The foundation of nutrition during pregnancy lies in healthy and balanced eating, as it should always be. However, because a second living being is growing within the mother’s body, the expectant mother and her surroundings become more sensitive and cautious. In fact, this sensitivity is necessary. Studies conducted in recent years suggest that the foundations of certain diseases are laid in the mother’s womb and that the food, drinks, and toxic substances the expectant mother is exposed to can lead to various illnesses.

The primary goal of nutrition during pregnancy is to ensure the mother remains healthy and vigorous. Certain points we recommend to expectant mothers will both ensure the baby is nourished correctly and help the mother have a comfortable, problem-free pregnancy. Naturally, there will be different needs in different months of pregnancy. For instance, since nausea and vomiting can be intense in the first trimester, different suggestions will be made, while in the following weeks, additions will be made according to potential complaints such as edema and leg cramps.

During the first trimester, we advise the expectant mother to consume dry and cold foods frequently—every two hours—without getting stressed, reassuring her that the baby will grow by utilizing the mother’s reserves in any case. Excessive insistence from the mother or the family can increase nausea and vomiting, leading to heightened stress levels.

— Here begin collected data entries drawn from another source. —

/-- The arm deadline of a plate is reached (R115). READY, QUEUED or EXPOSING: its flag is set, and nothing else
changes but its status record in memory; of plates with equal deadlines the lowest-numbered one is taken first. WAITING with action
FAIL, while both READY lists are empty, so that no other plate moves: it becomes FAILED with cause DEADLINE and its pins
are released. -/
def Obligations.ArmDeadlinePasses : Prop :=
  (∀ (s : State) (n : Fin 64), s.resetn = true →
      s.part.plates[n].state = .ready ∨ s.part.plates[n].state = .queued ∨ s.part.plates[n].state = .exposing →
      s.part.plates[n].copy.deadline ≠ 0 → s.part.plates[n].deadlinePassed = false →
      0 ≤ (s.part.tick - s.part.plates[n].copy.deadline).toInt →
      (∀ m : Fin 64, m < n → s.part.plates[m].copy.deadline = s.part.plates[n].copy.deadline →
        s.part.plates[m].state.armed = false ∨ s.part.plates[m].deadlinePassed = true) →
      ∃ t, exec (.armDeadline n) s = .next t
        ∧ t.part.plates = s.part.plates.set n { s.part.plates[n] with deadlinePassed := true }
        ∧ t = { s with part := { s.part with plates := t.part.plates, mem := t.part.mem, port := t.part.port } }
        ∧ s.part.keptOutside t.part [plateRange n])
  ∧ (∀ (s : State) (n : Fin 64), s.resetn = true → s.part.plates[n].state = .waiting →
      s.part.plates[n].copy.action = .fail → s.part.plates[n].copy.deadline ≠ 0 →
      s.part.plates[n].deadlinePassed = false → 0 ≤ (s.part.tick - s.part.plates[n].copy.deadline).toInt →
      (∀ m : Fin 64, m < n → s.part.plates[m].state.armed = false) →
      (∀ k : Fin 2, s.part.channels[k].ready = []) →
      ∃ t, exec (.armDeadline n) s = .next t
        ∧ t.part.plates[n].state = .failed ∧ t.part.plates[n].cause = .deadline
        ∧ t.part.plates[n].deadlinePassed = true ∧ t.part.plates[n].copy = s.part.plates[n].copy
        ∧ (∀ k : Fin 4, t.part.plates[n].res[k].pinned = false)
        ∧ (∀ m : Fin 64, m ≠ n → t.part.plates[m] = s.part.plates[m])
        ∧ t.part.params = s.part.params ∧ t.part.units = s.part.units ∧ t.part.windows = s.part.windows
        ∧ t.part.filters = s.part.filters ∧ t.part.parsers = s.part.parsers ∧ t.part.transit = s.part.transit
        ∧ t.part.sets = s.part.sets ∧ t.part.owners = s.part.owners ∧ t.tiles = s.tiles ∧ t.xfers = s.xfers
        ∧ s.part.keptHostMemory t.part)

/-! ## The memory path (9.1, 9.2, 9.4) -/

/-- Writes that are forwarded and nothing else (R167, R177): a block of ordinary memory or of an unwatched line, and a
block of an unlocked record that is no command. Memory takes the strobed bytes, the transaction the block. No extent
meets the block, so that the trample monitor leaves it (R149). -/
def Obligations.WritesAreForwarded : Prop :=
  (∀ (w : WriteBlock) (s : State), s.resetn = true → w.addr.toNat % 64 = 0 →
      s.part.classify w.addr.toNat = .memory ∨ s.part.classify w.addr.toNat = .control .unwatched →
      s.part.unwatched w.addr.toNat → Memory.wf s.part.mem →
      ∃ t, exec (.upstreamWriteBlock w) s = .next t
        ∧ t = { s with
                part := { s.part with mem := t.part.mem, port := { s.part.port with lastGrant := .passing } }
                xfers := addBlock s.xfers w.source false w.addr.toNat .forwarded w.last }
        ∧ (∀ k : Fin 64, t.part.mem.read (w.addr.toNat + k)
            = if w.strobes.getLsbD k then w.data[k] else s.part.mem.read (w.addr.toNat + k))
        ∧ ∀ a, a < w.addr.toNat ∨ w.addr.toNat + 64 ≤ a → t.part.mem.read a = s.part.mem.read a)
  ∧ (∀ (w : WriteBlock) (r : RecordId) (b : Nat) (s : State), s.resetn = true → w.addr.toNat % 64 = 0 →
      s.part.classify w.addr.toNat = .control (.record r b) → (s.part.unit r).stage = .unlocked →
      (b ≠ 0 ∨ w.strobes.getLsbD 0 = false ∨ w.data[0] = 0) → s.part.unwatched w.addr.toNat → Memory.wf s.part.mem →
      ∃ t, exec (.bodyWrite w) s = .next t
        ∧ t = { s with
                part := { s.part with mem := t.part.mem, port := { s.part.port with lastGrant := .passing } }
                xfers := addBlock s.xfers w.source false w.addr.toNat .forwarded w.last }
        ∧ (∀ k : Fin 64, t.part.mem.read (w.addr.toNat + k)
            = if w.strobes.getLsbD k then w.data[k] else s.part.mem.read (w.addr.toNat + k))
        ∧ ∀ a, a < w.addr.toNat ∨ w.addr.toNat + 64 ≤ a → t.part.mem.read a = s.part.mem.read a)

/-- Writes that the part refuses (R167, R176, R178, R180): a part-owned line, a plate window, a block of a locked
record, a command during the start-up sweep. Nothing changes but the transaction, which will be answered REFUSED. -/
def Obligations.RefusedWritesChangeNothing : Prop :=
  ∀ (w : WriteBlock) (s : State), s.resetn = true → w.addr.toNat % 64 = 0 →
    (s.part.classify w.addr.toNat = .control .partOwned
      ∨ (∃ n, s.part.classify w.addr.toNat = .plate n)
      ∨ ∃ r b, s.part.classify w.addr.toNat = .control (.record r b)
          ∧ ((s.part.unit r).stage ≠ .unlocked
            ∨ (b = 0 ∧ w.strobes.getLsbD 0 = true ∧ w.data[0] ≠ 0 ∧ ∃ k, s.part.sweep = .startUp k))) →
    exec (.upstreamWriteBlock w) s
        = .next { s with xfers := addBlock s.xfers w.source false w.addr.toNat .refused w.last }
      ∧ exec (.bodyWrite w) s
        = .next { s with xfers := addBlock s.xfers w.source false w.addr.toNat .refused w.last }

/-- A write of block 0 of an unlocked record with byte 0 strobed and other than 0 is a command (R177): the block is
forwarded, the record is locked, and its internal copy is the record as memory holds it after the write; that read is
the port's last grant (R170). A command taken during a plant restart is barred from acting (R180). -/
def Obligations.CommandWriteLocksTheRecord : Prop :=
  ∀ (w : WriteBlock) (r : RecordId) (s : State), s.resetn = true → w.addr.toNat % 64 = 0 →
    s.part.classify w.addr.toNat = .control (.record r 0) → (s.part.unit r).stage = .unlocked →
    w.strobes.getLsbD 0 = true → w.data[0] ≠ 0 → (∀ k, s.part.sweep ≠ .startUp k) →
    s.part.unwatched w.addr.toNat → Memory.wf s.part.mem →
    ∃ t, exec (.upstreamWriteBlock w) s = .next t
      ∧ t = { s with
              part := { s.part with mem := t.part.mem, port := { s.part.port with lastGrant := .own }
                                    units := t.part.units }
              xfers := addBlock s.xfers w.source false w.addr.toNat .forwarded w.last }
      ∧ t.part.unit r = { s.part.unit r with
                          stage := if s.part.restarting then .barred else .taken
                          copy := t.part.mem.readBytes (s.part.base + r.offset) r.size }
      ∧ (∀ r', r' ≠ r → t.part.unit r' = s.part.unit r')
      ∧ (∀ k : Fin 64, t.part.mem.read (w.addr.toNat + k)
          = if w.strobes.getLsbD k then w.data[k] else s.part.mem.read (w.addr.toNat + k))
      ∧ ∀ a, a < w.addr.toNat ∨ w.addr.toNat + 64 ≤ a → t.part.mem.read a = s.part.mem.read a

/-- A read block outside the plate windows is answered from memory (R167, R168). -/
def Obligations.ReadIsAnsweredFromMemory : Prop :=
  ∀ (r : ReadBlock) (s : State), s.resetn = true → r.addr.toNat % 64 = 0 →
    (∀ n, s.part.classify r.addr.toNat ≠ .plate n) → r.returned = [] →
    exec (.upstreamReadBlock r) s = .next
      { s with
        part := { s.part with port := { s.part.port with lastGrant := .passing } }
        xfers := addBlock s.xfers r.source true r.addr.toNat (.data (s.part.mem.readBytes r.addr.toNat 64)) r.last }

/-- The oldest transaction of a source is answered as a whole when all its blocks are taken and settled (R168, R169):
REFUSED if any block was refused, else OKAY, a read with its data. One that is not ready keeps waiting (log 3). -/
def Obligations.TransactionIsAnswered : Prop :=
  ∀ (k : Fin 16) (before after : List Xfer) (x : Xfer) (s : State), s.resetn = true →
    s.xfers = before ++ x :: after → (∀ y ∈ before, y.source ≠ k) → x.source = k →
    ((x.closed = true ∧ ∀ o ∈ x.blocks, ∀ c, o ≠ .composing c) →
      ∃ t, exec (.transactionResponse k) s = .next t
        ∧ t = { s with xfers := before ++ after, answer := t.answer }
        ∧ ∃ a, t.answer = some a ∧ a.source = k ∧ a.isRead = x.isRead
          ∧ (a.refused = true ↔ BlockOutcome.refused ∈ x.blocks)
          ∧ (x.isRead = true → a.data = x.blocks.map BlockOutcome.bytes))
    ∧ ((x.closed = false ∨ ∃ c, BlockOutcome.composing c ∈ x.blocks) →
      exec (.transactionResponse k) s = .next s)

/-- A write of the read-count block with its four bytes strobed (R190), no loss waiting: the read count becomes the
value written, or the written count where the value lies ahead of it, or the written count less the records still in
the ring where it lies too far back. No byte of memory changes outside the block and the status header. A
write that leaves one of the four bytes unstrobed changes nothing in the report unit. -/
def Obligations.ReadCountIsTaken : Prop :=
  (∀ (k : Fin 16) (data : Vector Byte 64) (strobes : BitVec 64) (last : Bool) (s : State) (v : Word),
      s.resetn = true → strobes.extractLsb' 0 4 = BitVec.allOnes 4 → v = data[3] ++ data[2] ++ data[1] ++ data[0] →
      s.part.unwatched (s.part.base + 0x40) → s.part.reports.lost = 0 → s.part.reports.saturated = false →
      ∃ t, exec (.readCountWrite k data strobes last) s = .next t
        ∧ t = { s with
                part := { s.part with reports := { s.part.reports with read := t.part.reports.read }
                                      mem := t.part.mem, port := t.part.port }
                xfers := addBlock s.xfers k false (s.part.base + 0x40) .forwarded last }
        ∧ (0 < (v - s.part.reports.written).toInt → t.part.reports.read = s.part.reports.written)
        ∧ ((v - s.part.reports.written).toInt ≤ 0 → s.part.reports.recent < (s.part.reports.written - v).toNat →
            t.part.reports.read = s.part.reports.written - BitVec.ofNat 32 s.part.reports.recent)
        ∧ ((v - s.part.reports.written).toInt ≤ 0 → (s.part.reports.written - v).toNat ≤ s.part.reports.recent →
            t.part.reports.read = v)
        ∧ s.part.keptOutside t.part [(0x40, 64), headerRange])
  ∧ (∀ (k : Fin 16) (data : Vector Byte 64) (strobes : BitVec 64) (last : Bool) (s : State), s.resetn = true →
      strobes.extractLsb' 0 4 ≠ BitVec.allOnes 4 → s.part.unwatched (s.part.base + 0x40) →
      ∃ t, exec (.readCountWrite k data strobes last) s = .next t
        ∧ t = { s with
                part := { s.part with mem := t.part.mem, port := { s.part.port with lastGrant := .passing } }
                xfers := addBlock s.xfers k false (s.part.base + 0x40) .forwarded last }
        ∧ s.part.keptOutside t.part [(0x40, 64)])

/-- The LOST record (R192): at the read-count write that gives room while losses wait, LOST is written with the lost
count, the saturated mark and the two ticks, and the lost count and the mark are cleared. -/
def Obligations.LostRecordIsWritten : Prop :=
  ∀ (k : Fin 16) (data : Vector Byte 64) (strobes : BitVec 64) (last : Bool) (s : State) (v : Word),
    s.resetn = true → strobes.extractLsb' 0 4 = BitVec.allOnes 4 → v = data[3] ++ data[2] ++ data[1] ++ data[0] →
    s.part.unwatched (s.part.base + 0x40) → 0 < s.part.reports.lost → s.part.sweep = .none →
    (s.part.reports.written - v).toNat < 512 → (s.part.reports.written - v).toNat ≤ s.part.reports.recent →
    Memory.wf s.part.mem →
    ∃ t, exec (.readCountWrite k data strobes last) s = .next t
      ∧ t.part.reports = { s.part.reports with
                            read := v
                            written := s.part.reports.written + 1
                            recent := satInc 512 s.part.reports.recent
                            lost := 0
                            saturated := false }
      ∧ t.part.mem.readBytes (s.part.base + ringOffset s.part.reports.written) 64
          = { kind := .lost, tick := s.part.tick
              subject := .lost s.part.reports.lost s.part.reports.saturated s.part.reports.firstLoss
                s.part.reports.lastLoss : Report }.bytes s.part.reports.written
      ∧ s.part.keptOutside t.part ((0x40, 64) :: s.part.reportRanges)

/-- The memory controller answers the oldest status-header rewrite: the posted count becomes the written count that the
rewrite showed (R195). R169 orders own writes by their issue; that the own writes before the rewrite are answered with
it is the model's choice, log 8.
KINT is asserted while the interrupt enable is other than 0 and the signed difference of posted and read count is above
0, deasserted otherwise. -/
def Obligations.StatusHeaderIsPosted : Prop :=
  (∀ (s : State) (before after : List OwnWrite) (n : Word), s.resetn = true →
      s.part.port.own = before ++ .statusHeader n :: after → (∀ w ∈ before, ∀ m, w ≠ .statusHeader m) →
      exec .statusHeaderPosted s = .next
        { s with part := { s.part with port := { s.part.port with own := after }
                                       reports := { s.part.reports with posted := n } } })
  ∧ (∀ (s : State), s.part.kint = true ↔
      s.part.params.enable ≠ 0 ∧ 0 < (s.part.reports.posted - s.part.reports.read).toInt)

After the first trimester, fluid intake should increase; at least 6-8 glasses of water must be consumed daily. This is essential for maintaining the expectant mother’s bodily balance. It also helps against constipation and intestinal problems.

While folic acid is sufficient as a vitamin during the first three months, a transition to multivitamins can be made at the end of the first trimester. Additionally, efforts should be made to increase the intake of vitamins and minerals through food. For example, consuming fish twice a week and a handful of walnuts daily is recommended as they are rich in omega fatty acids. Similarly, a handful of almonds a day is rich in magnesium and should be encouraged. Such foods can be consumed as snacks after breakfast, in the afternoon, or as light bites between meals.

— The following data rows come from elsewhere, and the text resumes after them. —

-- ==== Sys2Proof/Laws/State.lean ====
section
/-! SUPPORT. What each writer of a table of the part leaves as it was: one lemma for each field and writer. -/

namespace Sys2Proof.Machine


/-! ## setSlot -/

@[simp] theorem Part.setSlot_cabase (p : Part) (n : Fin 512) (x : Slot) : (p.setSlot n x).cabase = p.cabase := rfl
@[simp] theorem Part.setSlot_tkdiv (p : Part) (n : Fin 512) (x : Slot) : (p.setSlot n x).tkdiv = p.tkdiv := rfl
@[simp] theorem Part.setSlot_sweep (p : Part) (n : Fin 512) (x : Slot) : (p.setSlot n x).sweep = p.sweep := rfl
@[simp] theorem Part.setSlot_tick (p : Part) (n : Fin 512) (x : Slot) : (p.setSlot n x).tick = p.tick := rfl
@[simp] theorem Part.setSlot_mem (p : Part) (n : Fin 512) (x : Slot) : (p.setSlot n x).mem = p.mem := rfl
@[simp] theorem Part.setSlot_port (p : Part) (n : Fin 512) (x : Slot) : (p.setSlot n x).port = p.port := rfl
@[simp] theorem Part.setSlot_freeReads (p : Part) (n : Fin 512) (x : Slot) : (p.setSlot n x).freeReads = p.freeReads := rfl
@[simp] theorem Part.setSlot_reports (p : Part) (n : Fin 512) (x : Slot) : (p.setSlot n x).reports = p.reports := rfl
@[simp] theorem Part.setSlot_params (p : Part) (n : Fin 512) (x : Slot) : (p.setSlot n x).params = p.params := rfl
@[simp] theorem Part.setSlot_units (p : Part) (n : Fin 512) (x : Slot) : (p.setSlot n x).units = p.units := rfl
@[simp] theorem Part.setSlot_windows (p : Part) (n : Fin 512) (x : Slot) : (p.setSlot n x).windows = p.windows := rfl
@[simp] theorem Part.setSlot_filters (p : Part) (n : Fin 512) (x : Slot) : (p.setSlot n x).filters = p.filters := rfl
@[simp] theorem Part.setSlot_parsers (p : Part) (n : Fin 512) (x : Slot) : (p.setSlot n x).parsers = p.parsers := rfl
@[simp] theorem Part.setSlot_transit (p : Part) (n : Fin 512) (x : Slot) : (p.setSlot n x).transit = p.transit := rfl
@[simp] theorem Part.setSlot_orphans (p : Part) (n : Fin 512) (x : Slot) : (p.setSlot n x).orphans = p.orphans := rfl
@[simp] theorem Part.setSlot_plates (p : Part) (n : Fin 512) (x : Slot) : (p.setSlot n x).plates = p.plates := rfl
@[simp] theorem Part.setSlot_channels (p : Part) (n : Fin 512) (x : Slot) : (p.setSlot n x).channels = p.channels := rfl
@[simp] theorem Part.setSlot_sets (p : Part) (n : Fin 512) (x : Slot) : (p.setSlot n x).sets = p.sets := rfl
@[simp] theorem Part.setSlot_owners (p : Part) (n : Fin 512) (x : Slot) : (p.setSlot n x).owners = p.owners := rfl
@[simp] theorem Part.setSlot_get (p : Part) (n : Fin 512) (x : Slot) : (p.setSlot n x).slots[n] = x := by simp [Part.setSlot]
theorem Part.setSlot_get_ne (p : Part) (n : Fin 512) (x : Slot) (m : Fin 512) (h : m ≠ n) : (p.setSlot n x).slots[m] = p.slots[m] := by
  have : n.val ≠ m.val := fun e => h (Fin.ext e.symm)
  simp [Part.setSlot, this]

/-! ## setPlate -/

@[simp] theorem Part.setPlate_cabase (p : Part) (n : Fin 64) (x : Plate) : (p.setPlate n x).cabase = p.cabase := rfl
@[simp] theorem Part.setPlate_tkdiv (p : Part) (n : Fin 64) (x : Plate) : (p.setPlate n x).tkdiv = p.tkdiv := rfl
@[simp] theorem Part.setPlate_sweep (p : Part) (n : Fin 64) (x : Plate) : (p.setPlate n x).sweep = p.sweep := rfl
@[simp] theorem Part.setPlate_tick (p : Part) (n : Fin 64) (x : Plate) : (p.setPlate n x).tick = p.tick := rfl
@[simp] theorem Part.setPlate_mem (p : Part) (n : Fin 64) (x : Plate) : (p.setPlate n x).mem = p.mem := rfl
@[simp] theorem Part.setPlate_port (p : Part) (n : Fin 64) (x : Plate) : (p.setPlate n x).port = p.port := rfl
@[simp] theorem Part.setPlate_freeReads (p : Part) (n : Fin 64) (x : Plate) : (p.setPlate n x).freeReads = p.freeReads := rfl
@[simp] theorem Part.setPlate_reports (p : Part) (n : Fin 64) (x : Plate) : (p.setPlate n x).reports = p.reports := rfl
@[simp] theorem Part.setPlate_params (p : Part) (n : Fin 64) (x : Plate) : (p.setPlate n x).params = p.params := rfl
@[simp] theorem Part.setPlate_units (p : Part) (n : Fin 64) (x : Plate) : (p.setPlate n x).units = p.units := rfl
@[simp] theorem Part.setPlate_windows (p : Part) (n : Fin 64) (x : Plate) : (p.setPlate n x).windows = p.windows := rfl
@[simp] theorem Part.setPlate_filters (p : Part) (n : Fin 64) (x : Plate) : (p.setPlate n x).filters = p.filters := rfl
@[simp] theorem Part.setPlate_parsers (p : Part) (n : Fin 64) (x : Plate) : (p.setPlate n x).parsers = p.parsers := rfl
@[simp] theorem Part.setPlate_transit (p : Part) (n : Fin 64) (x : Plate) : (p.setPlate n x).transit = p.transit := rfl
@[simp] theorem Part.setPlate_slots (p : Part) (n : Fin 64) (x : Plate) : (p.setPlate n x).slots = p.slots := rfl
@[simp] theorem Part.setPlate_orphans (p : Part) (n : Fin 64) (x : Plate) : (p.setPlate n x).orphans = p.orphans := rfl
@[simp] theorem Part.setPlate_channels (p : Part) (n : Fin 64) (x : Plate) : (p.setPlate n x).channels = p.channels := rfl
@[simp] theorem Part.setPlate_sets (p : Part) (n : Fin 64) (x : Plate) : (p.setPlate n x).sets = p.sets := rfl
@[simp] theorem Part.setPlate_owners (p : Part) (n : Fin 64) (x : Plate) : (p.setPlate n x).owners = p.owners := rfl
@[simp] theorem Part.setPlate_get (p : Part) (n : Fin 64) (x : Plate) : (p.setPlate n x).plates[n] = x := by simp [Part.setPlate]
theorem Part.setPlate_get_ne (p : Part) (n : Fin 64) (x : Plate) (m : Fin 64) (h : m ≠ n) : (p.setPlate n x).plates[m] = p.plates[m] := by
  have : n.val ≠ m.val := fun e => h (Fin.ext e.symm)
  simp [Part.setPlate, this]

After the first trimester, calcium and vitamin D supplements can be taken via medication. Additionally, consuming a bowl of yogurt daily will be beneficial for issues like constipation and serves as excellent calcium support.

Following the first three months, the consumption of iron-rich red meat, molasses, and legumes should be increased; these foods help the expectant mother feel better and increase her resistance. Consuming red meat twice a week is recommended. If intake is insufficient, iron supplements should be provided.

When these key points regarding nutrition during pregnancy are followed, the pregnancy will generally proceed smoothly. However, for expectant mothers with issues such as gestational diabetes, high blood pressure, or excessive weight, seeking help from a dietitian is recommended. If a controlled pregnancy can be maintained in such cases, the mother and baby can complete the journey healthily, with minimal negative impact on the mother. The baby will also be born healthy and with development consistent with its gestational week.

To summarize, nutrition during pregnancy should not be a source of stress; an effort should be made to consume balanced and healthy foods so that both the expectant mother and the baby can successfully complete this nine-month pregnancy marathon.